MENU

Visserij

Vis is door de eeuwen heen belangrijk voedsel geweest voor de mensen die langs de rivieren woonden. Toen de conserveringsmethodes beter werden kon ook het achterland profiteren van de gevangen vis. In het begin van de jaartelling kon er door iedereen in de rivierstreek vis gevangen worden. Degene die zeer bedreven was in het vangen van vis zal er in de loop van de tijd zijn beroep van gemaakt hebben. Helaas is door de achteruitgang van de visstand dit beroep bijna uitgestorven op de Grote Rivieren. Het is ondoenlijk om alle vis soorten en de wijze van vissen hier te beschrijven. De beschrijving van riviervisserij betreft alleen trekvis en de belangrijkste vis methodes.

Trekvissen

Een anadrome vis (trekvis) is een vis die vanuit zee de rivieren optrekt om te paaien. De paaigebieden kunnen in de benedenloop of de bovenloop van de rivier zijn. Dit zijn o.a. zalm, fint, elft, houting en steur.

Zalm

De Atlantische of Europese zalm (Salmo salar) is een anadrome vis die als volwassen dier hoofdzakelijk in noordelijke zeeën en de Noord-Atlantische Oceaan leeft. De Atlantische zalm kan tot 36 kg wegen.

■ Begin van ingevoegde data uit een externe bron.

/-- The fence of a die confirmed: every survivor has acknowledged it (R383-R385). Waiting transactions complete under the presence sets as
they stand, from which the die goes then. -/
def confirmFence (s : State) (d : Fin 4) : State :=
  let s1 := putDies s { s.dies with health := s.dies.health.set d { s.dies.health[d] with confirmed := true } }
  let s2 := drain (reholdRequests (dropPresence (synthesise (poisonLost s1 d) d) d) d)
  let s3 := (List.finRange 12).foldl (fun s k => fenceHandover s d k) s2
  releaseHeld (forceStacks s3 d) d

/-! ## Rejoining (R387) -/

/-- A second-tier line homed on a die that rejoins: its directory entry goes, copies elsewhere first; what the die itself held dirty
is lost (log 23 DEDUCED). -/
def rehomeTier (s : State) (d : Fin 4) (line : Nat) : State :=
  let h := homeGet s.coh line
  let s1 := if isDirty h.st && h.owner = BitVec.ofFin d then dropDirty (loseLine s line) line else s
  let s2 := (survivors s).foldl (fun s x => giveUp s x.val line) s1
  putCoh s2 (freeHome s2.coh line)

/-- The second-tier lines homed on a die that anyone holds. -/
def tierLines (s : State) (d : Fin 4) : List Nat :=
  (s.coh.homes.filter (fun e => (stackOfLine e.1).isNone && e.1 / 32 % 4 = d.val && e.2.st != .i)).map (fun e => e.1)

/-- The owner table that a die takes when it rejoins: that of a survivor, with its own fenced bit clear. -/
def rejoinTable (s : State) (d : Fin 4) : DieTable :=
  match (List.finRange 4).find? (fun x => x != d && !isFenced s x) with
  | some x => { s.dies.tables[x] with fenced := putBit s.dies.tables[x].fenced d.val false }
  | none => s.dies.tables[d]

/-- Whether a die still owns a stack that its pair's other die could take over, so that its forced hand-over must end first (R385,
R387). -/
def stillOwns (s : State) (d : Fin 4) : Bool :=
  (List.finRange 12).any (fun k =>
    s.plat.stackBits.getLsbD k.val && ((tableOf s d.val).owner[k] = d || s.dies.active[k] = d || (findHandover s k).isSome) &&
      (d = (pairOf k).1 || d = (pairOf k).2) && !isFenced s (otherOf k d))

/-- The lines homed on a rejoining die of the second tier forgotten, its caches, TLBs and directories empty. -/
def cleanDie (s : State) (d : Fin 4) : State := flushDie ((tierLines s d).foldl (fun s l => rehomeTier s d l) s) d.val

/-- Whether the port link of a die has no power: its port island, 20 or 22, is cut (01 R15; 23 R412). -/
def portCut (s : State) (d : Nat) : Bool := s.plat.islands[20 + 2 * (d % 2)].cut

/-- Whether a surviving die pins a line that is to be given up when a die rejoins (10 R222). -/
def tierPinned (s : State) (d : Fin 4) : Bool :=
  (tierLines s d).any (fun l => (survivors s).any (fun x => isPinned s.coh x.val l))

/-- dieRejoin: caches flushed, a new incarnation, laths and port link retrained, the fenced bit cleared, once the die owns no stack
that can pass on and no pin holds a line that goes (R387; 10 R222; log 23 DEDUCED). -/
def execDieRejoin (d : Fin 4) (s : State) : Res :=
  if !s.dies.health[d].confirmed || dieCut s d || stillOwns s d || tierPinned s d then .next s
  else
    let s1 := cleanDie s d
    let own := rejoinTable s1 d
    let s2 := mapTables s1 (fun x t =>
      let y := if x = d then own else { t with fenced := putBit t.fenced d.val false }
      { y with incs := y.incs.set d (y.incs[d] + 1) })
    let s3 := dropStreams (putDies s2 { s2.dies with health := s2.dies.health.set d ⟨0, false, false⟩ }) d.val
    let s4 := mapLinks (setPortLink s3 d.val (!portCut s3 d.val))
      (fun l => linkTouches d l && !isFenced s3 (linkFrom l) && !isFenced s3 (linkTo l)) (fun _ => Link.reset)
    .next (replayHeld s4 (fun _ => true))

end Sys2Proof.Machine
end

De zalm kenmerkt zich culinair door de rode kleur van het vlees. De zalm kwam voor de industriële revolutie in alle grote Europese rivieren voor, maar is daar nu praktisch uitgestorven. Er worden pogingen gedaan de waterkwaliteit en de omgevingsfactoren zo te beïnvloeden dat de zalm terugkeert. Deze trekvissen (de vissen verplaatsen zich van het ene na het andere gebied, bij voorbeeld om te gaan paaien) vergen een speciale vorm van visserij.

Elft

Elft (Alosa alosa) is een vis uit de haringfamilie en is nauw verwant aan fint (Alosa fallax). Het onderscheid maken met de fint is vrij eenvoudig. De elft heeft één zwarte stip achter het kieuwdeksel, de fint heeft vijf of zes zwarte stippen op de flanken.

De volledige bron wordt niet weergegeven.